Safety evaluation of toothpaste containing chloroform. I. Long-term studies in mice.

In three experiments, chloroform was administered to mice by gavage in a toothpaste base or in arachis oil, in doses up to 60 mg/kg/d on 6 days/wk for 8 wks. Control groups were left untreated or given vehicle only. In general, there were more survivors in chloroform-treated groups than in the controls. In the case of the males of three strains (C57BL, CBA and CF/1), treatment was associated with no adverse affect on the incidence of any type of neoplasm or any other parameter. In the males but not the females of a fourth strain (ICI) and in doses of 60 mg/kg/d but not of 17 mg/kg/d, exposure to chloroform in toothpaste base as a vehicle was associated with increased incidence of epithelial tumours of the kidney. A more pronounced effect of the same kind was seen in mice given 60 mg CHCl3/kg/d in an archis oil vehicle. This treatment was also associated with a higher incidence and severity of non-neoplastic renal disease. The mechanisms underlying the peculiar strain- and sex-specific susceptibility of ICI male mice to develop renal tumours when exposed to chloroform remain obcure; spontaneous renal tumours were also seen in vehicle control mice and possible ways in which this tendency may be enhanced by chloroform treatment are discussed. At the dose levels tested, namely 113 and 400 times average human exposure levels from the use of toothpaste (with 3.5 percent chloroform content), no adverse affect was seen in the liver and there was no increased incidence of liver tumours even in the higher liver tumour susceptible CBA strain. At the 17 mg CHCl3/kg/d level, equivalent to 113 times average human exposure from toothpaste use, no excess of renal tumours was seen even in males of the peculiarly susceptible ICI strain.

Safety evaluation of toothpaste containing chloroform. II. Long term studies in rats.
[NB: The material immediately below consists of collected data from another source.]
-- ==== Sys2Proof/Laws/Foot.lean ====
section
/-!
SUPPORT. Footprints: a state with some fields taken from another state. The footprint of an operation is the set of
fields it may change.
-/

namespace Sys2Proof.Machine

def footAdmits (s t : State) : State :=
  { s with admits := t.admits }

def footArrays (s t : State) : State :=
  { s with arrays := t.arrays }

def footAtoms (s t : State) : State :=
  { s with atoms := t.atoms }

def footBridge (s t : State) : State :=
  { s with bridge := t.bridge }

def footChans (s t : State) : State :=
  { s with chans := t.chans }

def footClaims (s t : State) : State :=
  { s with claims := t.claims }

def footColls (s t : State) : State :=
  { s with colls := t.colls }

def footCores (s t : State) : State :=
  { s with cores := t.cores }

def footDic (s t : State) : State :=
  { s with dic := t.dic }

def footDoms (s t : State) : State :=
  { s with doms := t.doms }

def footEngines (s t : State) : State :=
  { s with engines := t.engines }

def footEsc (s t : State) : State :=
  { s with esc := t.esc }

def footFree (s t : State) : State :=
  { s with free := t.free }

def footHeard (s t : State) : State :=
  { s with heard := t.heard }

def footHost (s t : State) : State :=
  { s with host := t.host }

def footIface (s t : State) : State :=
  { s with iface := t.iface }

def footLasers (s t : State) : State :=
  { s with lasers := t.lasers }

def footLayers (s t : State) : State :=
  { s with layers := t.layers }

def footLinks (s t : State) : State :=
  { s with links := t.links }

def footMgmt (s t : State) : State :=
  { s with mgmt := t.mgmt }

def footObs (s t : State) : State :=
  { s with obs := t.obs }

def footOut (s t : State) : State :=
  { s with out := t.out }

def footOutst (s t : State) : State :=
  { s with outst := t.outst }

def footPendColls (s t : State) : State :=
  { s with pendColls := t.pendColls }

def footPersist (s t : State) : State :=
  { s with persist := t.persist }

def footPower (s t : State) : State :=
  { s with power := t.power }

def footQueues (s t : State) : State :=
  { s with queues := t.queues }

def footRcache (s t : State) : State :=
  { s with rcache := t.rcache }

def footRings (s t : State) : State :=
  { s with rings := t.rings }

def footRotors (s t : State) : State :=
  { s with rotors := t.rotors }

def footSec (s t : State) : State :=
  { s with sec := t.sec }

def footSeqs (s t : State) : State :=
  { s with seqs := t.seqs }

def footSkewHold (s t : State) : State :=
  { s with skewHold := t.skewHold }

def footSlots (s t : State) : State :=
  { s with slots := t.slots }

def footSpecMap (s t : State) : State :=
  { s with specMap := t.specMap }

def footTile (s t : State) : State :=
  { s with tile := t.tile }

def footTilePoison (s t : State) : State :=
  { s with tilePoison := t.tilePoison }

def footVecs (s t : State) : State :=
  { s with vecs := t.vecs }

def footWaiters (s t : State) : State :=
  { s with waiters := t.waiters }

def footWires (s t : State) : State :=
  { s with wires := t.wires }

def footArraysUnretired (s t : State) : State :=
  { s with arrays := t.arrays, unretired := t.unretired }

def footBridgeLinks (s t : State) : State :=
  { s with bridge := t.bridge, links := t.links }

def footChansWires (s t : State) : State :=
  { s with chans := t.chans, wires := t.wires }

def footCoresSeqs (s t : State) : State :=
  { s with cores := t.cores, seqs := t.seqs }

def footDicArmed (s t : State) : State :=
  { s with dic := t.dic, armed := t.armed }

def footDicArrays (s t : State) : State :=
  { s with dic := t.dic, arrays := t.arrays }

def footDicAtoms (s t : State) : State :=
  { s with dic := t.dic, atoms := t.atoms }

def footDicChans (s t : State) : State :=
  { s with dic := t.dic, chans := t.chans }

def footDicColls (s t : State) : State :=
  { s with dic := t.dic, colls := t.colls }

def footDicHost (s t : State) : State :=
  { s with dic := t.dic, host := t.host }

def footDicLinks (s t : State) : State :=
  { s with dic := t.dic, links := t.links }

def footDicObs (s t : State) : State :=
  { s with dic := t.dic, obs := t.obs }

def footDicPower (s t : State) : State :=
  { s with dic := t.dic, power := t.power }

def footDicQueues (s t : State) : State :=
  { s with dic := t.dic, queues := t.queues }

def footDicSec (s t : State) : State :=
  { s with dic := t.dic, sec := t.sec }

def footDicSeqs (s t : State) : State :=
  { s with dic := t.dic, seqs := t.seqs }

def footDicTilePoison (s t : State) : State :=
  { s with dic := t.dic, tilePoison := t.tilePoison }

def footDicWaiters (s t : State) : State :=
  { s with dic := t.dic, waiters := t.waiters }

def footDicWires (s t : State) : State :=
  { s with dic := t.dic, wires := t.wires }

def footDomsEsc (s t : State) : State :=
  { s with doms := t.doms, esc := t.esc }

def footEvictedReplay (s t : State) : State :=
  { s with evicted := t.evicted, replay := t.replay }

def footFreeDic (s t : State) : State :=
  { s with free := t.free, dic := t.dic }

def footFreeOut (s t : State) : State :=
  { s with free := t.free, out := t.out }

def footFreeRings (s t : State) : State :=
  { s with free := t.free, rings := t.rings }

def footLinksObs (s t : State) : State :=
  { s with links := t.links, obs := t.obs }

def footLpddrPoisonLpddrBad (s t : State) : State :=
  { s with lpddrPoison := t.lpddrPoison, lpddrBad := t.lpddrBad }

def footOutDic (s t : State) : State :=
  { s with out := t.out, dic := t.dic }

def footOutHost (s t : State) : State :=
  { s with out := t.out, host := t.host }

def footOutLinks (s t : State) : State :=
  { s with out := t.out, links := t.links }

def footOutMgmt (s t : State) : State :=
  { s with out := t.out, mgmt := t.mgmt }

def footOutObs (s t : State) : State :=
  { s with out := t.out, obs := t.obs }

def footOutstRcache (s t : State) : State :=
  { s with outst := t.outst, rcache := t.rcache }

def footOutstTagHold (s t : State) : State :=
  { s with outst := t.outst, tagHold := t.tagHold }

def footPartsQueues (s t : State) : State :=
  { s with parts := t.parts, queues := t.queues }

def footPersistDoms (s t : State) : State :=
  { s with persist := t.persist, doms := t.doms }

def footPersistRepairs (s t : State) : State :=
  { s with persist := t.persist, repairs := t.repairs }

def footRingsSweptAt (s t : State) : State :=
  { s with rings := t.rings, sweptAt := t.sweptAt }

def footRingsTrainFails (s t : State) : State :=
  { s with rings := t.rings, trainFails := t.trainFails }

def footRotorsSpecMap (s t : State) : State :=
  { s with rotors := t.rotors, specMap := t.specMap }

def footRouterWRouterE (s t : State) : State :=
  { s with routerW := t.routerW, routerE := t.routerE }

def footStrayInLinks (s t : State) : State :=
  { s with strayIn := t.strayIn, links := t.links }

def footTileTilePoison (s t : State) : State :=
  { s with tile := t.tile, tilePoison := t.tilePoison }

def footWaitClaimsQueues (s t : State) : State :=
  { s with waitClaims := t.waitClaims, queues := t.queues }

def footBridgeRouterWRouterE (s t : State) : State :=
  { s with bridge := t.bridge, routerW := t.routerW, routerE := t.routerE }

def footClaimsSyncWaiters (s t : State) : State :=
  { s with claims := t.claims, sync := t.sync, waiters := t.waiters }

def footClaimsWaitClaimsSpills (s t : State) : State :=
  { s with claims := t.claims, waitClaims := t.waitClaims, spills := t.spills }

def footCollsSlotsGreys (s t : State) : State :=
  { s with colls := t.colls, slots := t.slots, greys := t.greys }

def footDicArraysTilePoison (s t : State) : State :=
  { s with dic := t.dic, arrays := t.arrays, tilePoison := t.tilePoison }

def footDicBridgeLinks (s t : State) : State :=
  { s with dic := t.dic, bridge := t.bridge, links := t.links }

def footDicBridgeObs (s t : State) : State :=
  { s with dic := t.dic, bridge := t.bridge, obs := t.obs }

def footDicChansObs (s t : State) : State :=
  { s with dic := t.dic, chans := t.chans, obs := t.obs }

def footDicChansPkgs (s t : State) : State :=
  { s with dic := t.dic, chans := t.chans, pkgs := t.pkgs }

def footDicClaimsWaitClaims (s t : State) : State :=
  { s with dic := t.dic, claims := t.claims, waitClaims := t.waitClaims }

def footDicCollsPendColls (s t : State) : State :=
  { s with dic := t.dic, colls := t.colls, pendColls := t.pendColls }

def footDicCollsSlots (s t : State) : State :=
  { s with dic := t.dic, colls := t.colls, slots := t.slots }

def footDicCorrRunsObs (s t : State) : State :=
  { s with dic := t.dic, corrRuns := t.corrRuns, obs := t.obs }

def footDicEscObs (s t : State) : State :=
  { s with dic := t.dic, esc := t.esc, obs := t.obs }

def footDicIfaceObs (s t : State) : State :=
  { s with dic := t.dic, iface := t.iface, obs := t.obs }

def footDicLasersObs (s t : State) : State :=
  { s with dic := t.dic, lasers := t.lasers, obs := t.obs }

def footDicLinksObs (s t : State) : State :=
  { s with dic := t.dic, links := t.links, obs := t.obs }

def footDicMgmtObs (s t : State) : State :=
  { s with dic := t.dic, mgmt := t.mgmt, obs := t.obs }

def footDicPersistObs (s t : State) : State :=
  { s with dic := t.dic, persist := t.persist, obs := t.obs }

def footDicPersistRepairs (s t : State) : State :=
  { s with dic := t.dic, persist := t.persist, repairs := t.repairs }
The results of a preliminary rangefinding 13-wk oral toxicity study and of two longer term studies on chloroform in toothpaste base are reported. Significant changes in serum enzymes and certain haemotological parameters were seen at the higher dose-levels in the rangefinding study. Intercurrent disease made it necessary to terminate the first long-term experiment prematurely after 1 yr. No evidence of serious toxicity was recorded. In the second long-term experiment, groups of 50 caesarian-derived SPF Sprague-Dawley rats of each sex received either the equivalent of 60 mg CHCl3/kg/d in toothpaste base or the vehicle only, by gavage on 6 d/wk for 80 wk and were then observed for up to a further 15 wk. Chloroform-treated rats of both sexes survived better than the controls, though both groups had a high incidence of non-neoplastic respiratory and renal disease. Female rats gave a consistent finding of decrease in plasma cholinesterase, shown to be related to activity against butyrylcholine but not acetyl-beta-methylcholine. Tumours of various sites were seen in 39 percent of chloroform-treated rats of both sexes examined histologically, compared with 38 percent of vehicle controls. There were no treatment-related effects on the incidence of liver or kidney tumours. Histologically-malignant mammary tumours were reported in more treated than control rats, but the difference in incidence was not statistically significant.

Potential biological hazards of commercially available cleansers for dentures.

Thirteen representative denture cleansers were selected from among more than 32 retail products to be tested for potential hazard and toxicity to humans. Products were subjected to toxicological analyses by using the biological tests (acute oral toxicity in rats, eye and skin irritation in rabbits) specified in the Federal Hazardous Substances Act Regulations. All products were eye irritants with ranges from slight to severe. Three produced a primary skin irritation response (one was corrosive), while five of the denture cleansers produced oral LD50 values below 5 g/kg. Furthermore, a provisional upper gastrointestinal irritancy test used in rabbits indicated that eight of the denture cleansers produced upper gastrointestinal irritation, which was, in general, dose-related.